Background information
- Birth name: John Louis Petersen
- Born: January 8, 1945 (birth certificate says 1942) Rudyard, Michigan, U.S.
- Died: November 11, 2007 (aged 62) Sierra Madre, California, U.S.
- Genres: Pop rock, baroque pop, folk rock, garage rock
- Occupation: Drummer
- Years active: 1964–2002

= John Petersen (musician) =

American drummer (1942–2007)

John Louis Petersen (January 8, 1942 – November 11, 2007) was an American drummer, most notably for rock bands The Beau Brummels and Harpers Bizarre.

==Early life==
John Petersen was born to Louis Sylvester Petersen and Mila Marie Williams in Rudyard, Michigan, on January 8, 1942, and moved to San Francisco at the age of five years old. Petersen attended Longfellow Elementary School in Long Beach as a child.

==Career==
In 1964 Petersen joined the Beau Brummels, whose first two singles, "Laugh, Laugh" and "Just a Little", reached the U.S. top 20. He appeared with the band in the 1965 science-fiction/comedy movie Village of the Giants, which was featured in a 1994 episode of Mystery Science Theater 3000.
Petersen also appeared with the band as The Beau Brummelstones on The Flintstones television animated sitcom in the season six episode "Shinrock A Go-Go," which originally aired on December 3, 1965.
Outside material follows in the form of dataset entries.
-- ==== Sys2Proof/Laws/State.lean ====
section
/-!
SUPPORT. What each named update of the state does to each of its fields, true by definition.
-/

namespace Sys2Proof.Machine

variable (s : State)

/-! ### State.setCell -/

@[simp] theorem State.setCell_pending (id : CellId) (c : CellState) : (s.setCell id c).pending = s.pending := rfl
@[simp] theorem State.setCell_free (id : CellId) (c : CellState) : (s.setCell id c).free = s.free := rfl
@[simp] theorem State.setCell_lt8 (id : CellId) (c : CellState) : (s.setCell id c).lt8 = s.lt8 := rfl
@[simp] theorem State.setCell_quantum (id : CellId) (c : CellState) : (s.setCell id c).quantum = s.quantum := rfl
@[simp] theorem State.setCell_events (id : CellId) (c : CellState) : (s.setCell id c).events = s.events := rfl
@[simp] theorem State.setCell_replies (id : CellId) (c : CellState) : (s.setCell id c).replies = s.replies := rfl
@[simp] theorem State.setCell_cells (id : CellId) (c : CellState) :
    (s.setCell id c).cells = s.cells.put id.toNat c := rfl
@[simp] theorem State.setCell_boxes (id : CellId) (c : CellState) : (s.setCell id c).boxes = s.boxes := rfl
@[simp] theorem State.setCell_mem (id : CellId) (c : CellState) : (s.setCell id c).mem = s.mem := rfl
@[simp] theorem State.setCell_dsp (id : CellId) (c : CellState) : (s.setCell id c).dsp = s.dsp := rfl
@[simp] theorem State.setCell_arbHbm (id : CellId) (c : CellState) : (s.setCell id c).arbHbm = s.arbHbm := rfl
@[simp] theorem State.setCell_arbLnk (id : CellId) (c : CellState) : (s.setCell id c).arbLnk = s.arbLnk := rfl
@[simp] theorem State.setCell_arbCol (id : CellId) (c : CellState) : (s.setCell id c).arbCol = s.arbCol := rfl
@[simp] theorem State.setCell_lnk (id : CellId) (c : CellState) : (s.setCell id c).lnk = s.lnk := rfl
@[simp] theorem State.setCell_col (id : CellId) (c : CellState) : (s.setCell id c).col = s.col := rfl
@[simp] theorem State.setCell_rcv (id : CellId) (c : CellState) : (s.setCell id c).rcv = s.rcv := rfl
@[simp] theorem State.setCell_modId (id : CellId) (c : CellState) : (s.setCell id c).modId = s.modId := rfl
@[simp] theorem State.setCell_badLinks (id : CellId) (c : CellState) : (s.setCell id c).badLinks = s.badLinks := rfl
@[simp] theorem State.setCell_pool (id : CellId) (c : CellState) : (s.setCell id c).pool = s.pool := rfl
@[simp] theorem State.setCell_hif (id : CellId) (c : CellState) : (s.setCell id c).hif = s.hif := rfl
@[simp] theorem State.setCell_pwr (id : CellId) (c : CellState) : (s.setCell id c).pwr = s.pwr := rfl
@[simp] theorem State.setCell_fw (id : CellId) (c : CellState) : (s.setCell id c).fw = s.fw := rfl
@[simp] theorem State.setCell_dbg (id : CellId) (c : CellState) : (s.setCell id c).dbg = s.dbg := rfl

/-! ### State.modCell -/

@[simp] theorem State.modCell_pending (id : CellId) (f : CellState → CellState) :
    (s.modCell id f).pending = s.pending := rfl
@[simp] theorem State.modCell_free (id : CellId) (f : CellState → CellState) : (s.modCell id f).free = s.free := rfl
@[simp] theorem State.modCell_lt8 (id : CellId) (f : CellState → CellState) : (s.modCell id f).lt8 = s.lt8 := rfl
@[simp] theorem State.modCell_quantum (id : CellId) (f : CellState → CellState) :
    (s.modCell id f).quantum = s.quantum := rfl
@[simp] theorem State.modCell_events (id : CellId) (f : CellState → CellState) :
    (s.modCell id f).events = s.events := rfl
@[simp] theorem State.modCell_replies (id : CellId) (f : CellState → CellState) :
    (s.modCell id f).replies = s.replies := rfl
@[simp] theorem State.modCell_cells (id : CellId) (f : CellState → CellState) :
    (s.modCell id f).cells = s.cells.put id.toNat (f (s.cell id)) := rfl
@[simp] theorem State.modCell_boxes (id : CellId) (f : CellState → CellState) :
    (s.modCell id f).boxes = s.boxes := rfl
@[simp] theorem State.modCell_mem (id : CellId) (f : CellState → CellState) : (s.modCell id f).mem = s.mem := rfl
@[simp] theorem State.modCell_dsp (id : CellId) (f : CellState → CellState) : (s.modCell id f).dsp = s.dsp := rfl
@[simp] theorem State.modCell_arbHbm (id : CellId) (f : CellState → CellState) :
    (s.modCell id f).arbHbm = s.arbHbm := rfl
@[simp] theorem State.modCell_arbLnk (id : CellId) (f : CellState → CellState) :
    (s.modCell id f).arbLnk = s.arbLnk := rfl
@[simp] theorem State.modCell_arbCol (id : CellId) (f : CellState → CellState) :
    (s.modCell id f).arbCol = s.arbCol := rfl
@[simp] theorem State.modCell_lnk (id : CellId) (f : CellState → CellState) : (s.modCell id f).lnk = s.lnk := rfl
@[simp] theorem State.modCell_col (id : CellId) (f : CellState → CellState) : (s.modCell id f).col = s.col := rfl
@[simp] theorem State.modCell_rcv (id : CellId) (f : CellState → CellState) : (s.modCell id f).rcv = s.rcv := rfl
@[simp] theorem State.modCell_modId (id : CellId) (f : CellState → CellState) :
    (s.modCell id f).modId = s.modId := rfl
@[simp] theorem State.modCell_badLinks (id : CellId) (f : CellState → CellState) :
    (s.modCell id f).badLinks = s.badLinks := rfl
@[simp] theorem State.modCell_pool (id : CellId) (f : CellState → CellState) : (s.modCell id f).pool = s.pool := rfl
@[simp] theorem State.modCell_hif (id : CellId) (f : CellState → CellState) : (s.modCell id f).hif = s.hif := rfl
@[simp] theorem State.modCell_pwr (id : CellId) (f : CellState → CellState) : (s.modCell id f).pwr = s.pwr := rfl
@[simp] theorem State.modCell_fw (id : CellId) (f : CellState → CellState) : (s.modCell id f).fw = s.fw := rfl
@[simp] theorem State.modCell_dbg (id : CellId) (f : CellState → CellState) : (s.modCell id f).dbg = s.dbg := rfl

/-! ### State.setBox -/

@[simp] theorem State.setBox_pending (k : Nat) (b : BoxState) : (s.setBox k b).pending = s.pending := rfl
@[simp] theorem State.setBox_free (k : Nat) (b : BoxState) : (s.setBox k b).free = s.free := rfl
@[simp] theorem State.setBox_lt8 (k : Nat) (b : BoxState) : (s.setBox k b).lt8 = s.lt8 := rfl
@[simp] theorem State.setBox_quantum (k : Nat) (b : BoxState) : (s.setBox k b).quantum = s.quantum := rfl
@[simp] theorem State.setBox_events (k : Nat) (b : BoxState) : (s.setBox k b).events = s.events := rfl
@[simp] theorem State.setBox_replies (k : Nat) (b : BoxState) : (s.setBox k b).replies = s.replies := rfl
@[simp] theorem State.setBox_cells (k : Nat) (b : BoxState) : (s.setBox k b).cells = s.cells := rfl
@[simp] theorem State.setBox_boxes (k : Nat) (b : BoxState) : (s.setBox k b).boxes = s.boxes.put k b := rfl
@[simp] theorem State.setBox_mem (k : Nat) (b : BoxState) : (s.setBox k b).mem = s.mem := rfl
@[simp] theorem State.setBox_dsp (k : Nat) (b : BoxState) : (s.setBox k b).dsp = s.dsp := rfl
@[simp] theorem State.setBox_arbHbm (k : Nat) (b : BoxState) : (s.setBox k b).arbHbm = s.arbHbm := rfl
@[simp] theorem State.setBox_arbLnk (k : Nat) (b : BoxState) : (s.setBox k b).arbLnk = s.arbLnk := rfl
@[simp] theorem State.setBox_arbCol (k : Nat) (b : BoxState) : (s.setBox k b).arbCol = s.arbCol := rfl
@[simp] theorem State.setBox_lnk (k : Nat) (b : BoxState) : (s.setBox k b).lnk = s.lnk := rfl
@[simp] theorem State.setBox_col (k : Nat) (b : BoxState) : (s.setBox k b).col = s.col := rfl
@[simp] theorem State.setBox_rcv (k : Nat) (b : BoxState) : (s.setBox k b).rcv = s.rcv := rfl
@[simp] theorem State.setBox_modId (k : Nat) (b : BoxState) : (s.setBox k b).modId = s.modId := rfl
@[simp] theorem State.setBox_badLinks (k : Nat) (b : BoxState) : (s.setBox k b).badLinks = s.badLinks := rfl
@[simp] theorem State.setBox_pool (k : Nat) (b : BoxState) : (s.setBox k b).pool = s.pool := rfl
@[simp] theorem State.setBox_hif (k : Nat) (b : BoxState) : (s.setBox k b).hif = s.hif := rfl
@[simp] theorem State.setBox_pwr (k : Nat) (b : BoxState) : (s.setBox k b).pwr = s.pwr := rfl
@[simp] theorem State.setBox_fw (k : Nat) (b : BoxState) : (s.setBox k b).fw = s.fw := rfl
@[simp] theorem State.setBox_dbg (k : Nat) (b : BoxState) : (s.setBox k b).dbg = s.dbg := rfl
Petersen left the group after their third album, Beau Brummels '66, to join Harpers Bizarre. Formerly known as the Tikis, Harpers Bizarre had a top 20 hit with a remake of Simon & Garfunkel's "The 59th Street Bridge Song (Feelin' Groovy)" in 1967. The group broke up in 1970, but Petersen returned for a reunion album in 1976. Petersen also occasionally reunited with the Beau Brummels. In 1975, he played with and recorded on the band's self-titled album.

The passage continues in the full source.